DIRECTIONS:
Search the records for the word "portReset" and pick out every line that has it.

THE DATA:
╭──
-- ==== Sys2Proof/Tests/Slice0.lean ====
section
/-! SUPPORT. Small tests: ill-formed commands, frames in bytes, one step at a time on a small store, and for each statement
a state and operands that meet its hypotheses. -/

namespace Sys2Proof.Tests

open Sys2Proof Sys2Proof.Machine

-- One theorem after another, so that few threads run at once.
set_option Elab.async false

/-! ## Ill-formed commands, refused by each check -/

theorem test_wellFormed_refuses_long_parameters : wellFormed (.nop .A (List.replicate 67 0)) = false := by decide

theorem test_wellFormed_takes_66_parameters : wellFormed (.commit .A (List.replicate 66 1)) = true := by decide

theorem test_wellFormed_refuses_a_known_kind_as_unknown : wellFormed (.unknownKindRequest .A 0x14 []) = false := by
  decide

theorem test_wellFormed_refuses_filler_as_a_kind : wellFormed (.unknownKindRequest .A 0xFF []) = false := by decide

theorem test_wellFormed_refuses_long_unknown_request :
    wellFormed (.unknownKindRequest .A 0x15 (List.replicate 67 0)) = false := by decide

theorem test_wellFormed_refuses_a_complete_frame_as_idle : wellFormed (.idleFrame .A [0x01, 0x00, 0x01]) = false := by
  decide

theorem test_wellFormed_refuses_a_cut_frame_as_malformed : wellFormed (.malformedFrame .A [0x01, 0x02, 0x01]) = false := by
  decide

theorem test_wellFormed_refuses_a_good_check_as_bad : wellFormed (.badCheckFrame .A [0x01, 0x00, 0x01]) = false := by
  decide

theorem test_wellFormed_refuses_a_failed_open_that_reads_whole : wellFormed (.segmentOpenDone (.bad .whole)) = false := by
  decide

theorem test_wellFormed_refuses_a_failed_erase_that_reads_whole :
    wellFormed (.segmentEraseDone (.bad .whole .absent)) = false ∧
      wellFormed (.mountEraseDone (.bad .whole .whole)) = false := by decide

/-! ## Frames in bytes (R173, R178, R179) -/

theorem test_decodeFrame_nop : decodeFrame .A [0x01, 0x00, 0x01] = .nop .A [] := by decide

theorem test_decodeFrame_open_read : decodeFrame .C [0x03, 0x02, 0x9A, 0x00, 0x9F] = .openRead .C [0x9A, 0x00] := by decide

theorem test_decodeFrame_ignores_filler :
    decodeFrame .B [0x05, 0x02, 0x01, 0x40, 0x48, 0xFF, 0xFF] = .read .B [0x01, 0x40] := by decide

theorem test_decodeFrame_idle_and_cut :
    decodeFrame .A [] = .idleFrame .A [] ∧ decodeFrame .A [0xFF, 0x00] = .idleFrame .A [0xFF, 0x00] ∧
      decodeFrame .A [0x03, 0x02, 0x9A] = .idleFrame .A [0x03, 0x02, 0x9A] := by decide

theorem test_decodeFrame_malformed :
    decodeFrame .A [0x01] = .malformedFrame .A [0x01] ∧
      decodeFrame .A [0x07, 0x43] = .malformedFrame .A [0x07, 0x43] := by decide

theorem test_decodeFrame_bad_check : decodeFrame .A [0x01, 0x00, 0x02] = .badCheckFrame .A [0x01, 0x00, 0x02] := by decide

theorem test_decodeFrame_unknown_kind : decodeFrame .D [0x15, 0x00, 0x15] = .unknownKindRequest .D 0x15 [] := by decide

/-- No row of the table gives bits. -/
theorem test_no_word_spells_a_command : State.reset.withFetchWord 8 1 = State.reset := rfl

/-! ## A small store -/

/-- A committed version that fills one frame. -/
def oneFrame (k : Key) (kind : Kind) (sequence : Nat) (bytes : List Byte) : Cell :=
  let h : VersionHeader := { key := k, kind := kind, length := bytes.length, sequence := sequence, group := 0 }
  .first { header := h, committed := true, check := .over h bytes, data := bytes }

/-- Segment 0: opened, its first frames as given. -/
def opened (sequence : Nat) (frames : List Cell) : SegmentImage :=
  { header :=
      { erased := .whole, eraseCount := 7, opened := .whole, sequence := sequence, sealed := .absent, retired := .absent }
    frames := frames ++ List.replicate 4 .blank }

/-- An erased segment, small. -/
def blank : SegmentImage := { SegmentImage.factory with frames := List.replicate 8 .blank }

def erasedRecord (count : Nat) : SegmentRecord :=
  { state := .erased, eraseCount := count, sequence := none, appendPoint := 1, pins := 0, suspect := false }

/-- The directory's entries: 1 LIVE, 2 PENDING and claimed, 3 GONE, 4 DAMAGED with its mark written, 5 LIVE and claimed. -/
def entryOf (k : Key) (state : EntryState) (l : Option Loc) (length : Nat) (s : Option Nat)
    (claim : Option (PortId × HandleNo)) : Entry :=
  { key := k, state := state, location := l, length := length, sequence := s, residue := 0, claim := claim, pins := 0,
    markPending := false }

def portA : Port :=
  { Port.cleared with
    handles := ⟨.reading 1 { location := ⟨0, 1⟩, length := 2, sequence := 5 } 0 900, .writing 2 .n1 1 800, .expired 9, .free⟩
    watch := [1]
    notices := [.started .pin] }

def portC : Port :=
  { Port.cleared with handles := ⟨.committing 5 .n2 0, .revoked 8, .free, .writing 4 .n3 0 700⟩, reserved := 1, ticket := 4 }

def buffer (p : PortId) (h : HandleNo) (intent : Intent) (bytes : List Byte) : Buffer :=
  { owner := some (p, h), intent := intent, length := bytes.length, bytes := bytes ++ List.replicate 6 0 }

/-- Segment 0 is ACTIVE with 5 used frames; segments 1 to 5 are ERASED. -/
def store : Device :=
  { Device.cleared
      (opened 3 [oneFrame 1 .value 5 [0xAA, 0xBB], oneFrame 3 .tombstone 6 [], oneFrame 4 .damageMark 7 [],
        oneFrame 5 .value 8 [0x11], oneFrame 5 .value 4 []] :: List.replicate 5 blank) .good .pin 100 0 with
    resetHeld := false
    store := .normal
    ports := ⟨portA, Port.cleared, portC, { Port.cleared with watch := [1, 5] }⟩
    buffers := ⟨buffer .A .n2 .value [0x01, 0x02], buffer .C .n1 .value [0x03], buffer .C .n4 .value [], Buffer.cleared⟩
    directory :=
      [{ entryOf 1 .live (some ⟨0, 1⟩) 2 (some 5) none with pins := 1 }, entryOf 2 .pending none 0 none (some (.A, .n2)),
        entryOf 3 .gone (some ⟨0, 2⟩) 0 (some 6) none, entryOf 4 .damaged (some ⟨0, 3⟩) 0 (some 7) (some (.C, .n4)),
        { entryOf 5 .live (some ⟨0, 4⟩) 1 (some 8) (some (.C, .n1)) with residue := 1 }]
    segments :=
      { state := .active, eraseCount := 7, sequence := some 3, appendPoint := 6, pins := 1, suspect := false } ::
        [erasedRecord 2, erasedRecord 1, erasedRecord 1, erasedRecord 3, erasedRecord 9]
    seqCounter := 9
    segCounter := 4 }

/-- The commit of port C's handle 1. -/
def commitC : CommitRecord :=
  { port := .C, ticket := 3, members := [{ handle := .n1, key := 5, buffer := .n2, intent := .value, length := 1 }],
    group := none, state := .running, sequence := some 9, portReset := false }

/-- The frames of its version. -/
def cellsC : List Cell :=
  let h : VersionHeader := { key := 5, kind := .value, length := 1, sequence := 9, group := 0 }
  [.first { header := h, committed := false, check := .over h [0x03], data := [0x03] }]

/-- The store while that commit's frame is programmed at 0.006. -/
def committing (w : WriteStep) : Device :=
  { store with
    flight := some (.write (.commit commitC []) false w)
    seqCounter := 10
    segments := store.segments.modify 0 fun r => { r with appendPoint := 7 } }

/-- The part after a command. -/
def after (i : Instr) (d : Device) : Option Device :=
  match exec i { pending := [], dev := d } with
  | .next t => some t.dev
  | _ => none

/-- The reply a request forms. -/
def reply (p : PortId) (i : Instr) (d : Device) : Option (Result × List Byte) :=
  (after i d).bind fun d => (d.port p).handling.map fun r => (r.result, r.payload)

/-! ## One step at a time -/

theorem test_initial_frame : -- 10, section 10.7, frame 1
    (after (.portFrameStart .C) { store with ports := ⟨portA, Port.cleared, portA, Port.cleared⟩ }).map
      (fun d => (d.port .C).frame.map (·.out)) = some (some [0x48, 0x01, 0x00, 0x01, 0x00, 0x4A]) := by decide +kernel

theorem test_busy_frame_status :
    (after (.portFrameStart .B)
      (store.modPort .B fun q => { q with handling := some initialReply })).map
      (fun d => (d.port .B).frame) =
      some (some { busy := true, discarded := false, out := [0x88, 0x01, 0x00, 0x01, 0x00, 0x8A] }) := by
  decide +kernel

theorem test_open_read : reply .B (.openRead .B [0, 1]) store = some (.ok, [1, 0, 2, 0, 0, 0, 5]) := by decide +kernel

theorem test_open_read_damaged : reply .B (.openRead .B [0, 4]) store = some (.damaged, []) := by decide +kernel

theorem test_open_write_preload : reply .B (.openWrite .B [0, 1, 2]) store = some (.ok, [1, 0, 2, 1]) := by decide +kernel

theorem test_open_write_claimed : reply .B (.openWrite .B [0, 5, 1]) store = some (.claimed, []) := by decide +kernel

theorem test_read : reply .A (.read .A [1, 64]) store = some (.ok, [0, 2, 0xAA, 0xBB]) := by decide +kernel

theorem test_read_buffer : reply .A (.read .A [2, 64]) store = some (.ok, [0, 2, 0x02]) := by decide +kernel

theorem test_seek : reply .A (.seek .A [2, 0, 2]) store = some (.ok, [0, 2]) := by decide +kernel

theorem test_write : reply .A (.write .A [2, 7, 8]) store = some (.ok, [0, 3, 0, 3]) := by decide +kernel

theorem test_truncate : reply .A (.truncate .A [2, 0, 0]) store = some (.ok, [0, 0, 0, 0]) := by decide +kernel

theorem test_mark_delete_pending : reply .A (.markDelete .A [2]) store = some (.noSuchKey, []) := by decide +kernel

theorem test_close_frees_the_pending_entry :
    (after (.close .A [2]) store).map (fun d => (d.lookup 2, d.handle .A .n2, (d.buffer .n1).owner)) =
      some (none, .free, none) := by decide +kernel

theorem test_commit_begins :
    (after (.commit .A [2]) store).map (fun d => (d.flight.isSome, d.seqCounter, (d.port .A).reserved)) =
      some (true, 10, 1) := by decide +kernel

theorem test_commit_twice_named : reply .A (.commit .A [2, 2]) store = some (.badRequest, []) := by decide +kernel

theorem test_renew : reply .A (.renew .A []) store = some (.ok, [2]) := by decide +kernel

theorem test_set_lease : reply .A (.setLease .A [15]) store = some (.badRequest, []) := by decide +kernel

theorem test_watch : reply .A (.watch .A [0, 0]) store = some (.ok, [2]) := by decide +kernel

theorem test_unwatch : reply .A (.unwatch .A [0, 1]) store = some (.ok, [0]) := by decide +kernel

theorem test_watch_list : reply .D (.watchList .D []) store = some (.ok, [2, 0, 1, 0, 5]) := by decide +kernel

theorem test_next_notice : reply .A (.nextNotice .A []) store = some (.ok, [0, 8, 3]) := by decide +kernel

theorem test_enumerate : reply .B (.enumerate .B [0, 2]) store = some (.ok, [0, 5, 0, 1, 0, 0, 0, 8]) := by decide +kernel

theorem test_reclaim : reply .B (.reclaim .B []) store = some (.ok, [0, 0]) := by decide +kernel

theorem test_port_reset :
    (after (.portReset .A []) store).map (fun d => (d.handle .A .n1, d.lookup 2, (d.segments.head?).map (·.pins))) =
      some (.free, none, some 0) := by decide +kernel

theorem test_frame_done_then_mark :
    (after (.frameProgramDone .good) (committing (.frameStep ⟨0, 6⟩ cellsC 0))).map (·.flight) =
      some (some (.write (.commit commitC []) false (.markStep ⟨0, 6⟩ cellsC))) := by decide +kernel

theorem test_mark_done_switches :
    (after (.commitMarkDone true) (committing (.markStep ⟨0, 6⟩ cellsC))).map
      (fun d => (d.lookup 5, (d.port .C).notices, (d.port .D).notices, d.handle .C .n1)) =
      some (some { entryOf 5 .live (some ⟨0, 6⟩) 1 (some 9) none with residue := 2 }, [.commitDone 3 .done (some 9)],
        [.changed 5 9 1], .free) := by decide +kernel

theorem test_supply_fall_ends_the_commit :
    (after (.supplyFall ⟨.badCheck, .absent⟩) (committing (.frameStep ⟨0, 6⟩ cellsC 0))).map
      (fun d => ((d.port .C).notices, d.handle .C .n1, d.flight)) =
      some ([.commitDone 3 .failedSupply none, .supply .low], .writing 5 .n2 0 1124, none) := by decide +kernel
╰──
EXERCISE RESPONSE:
    group := none, state := .running, sequence := some 9, portReset := false }
    (after (.portReset .A []) store).map (fun d => (d.handle .A .n1, d.lookup 2, (d.segments.head?).map (·.pins))) =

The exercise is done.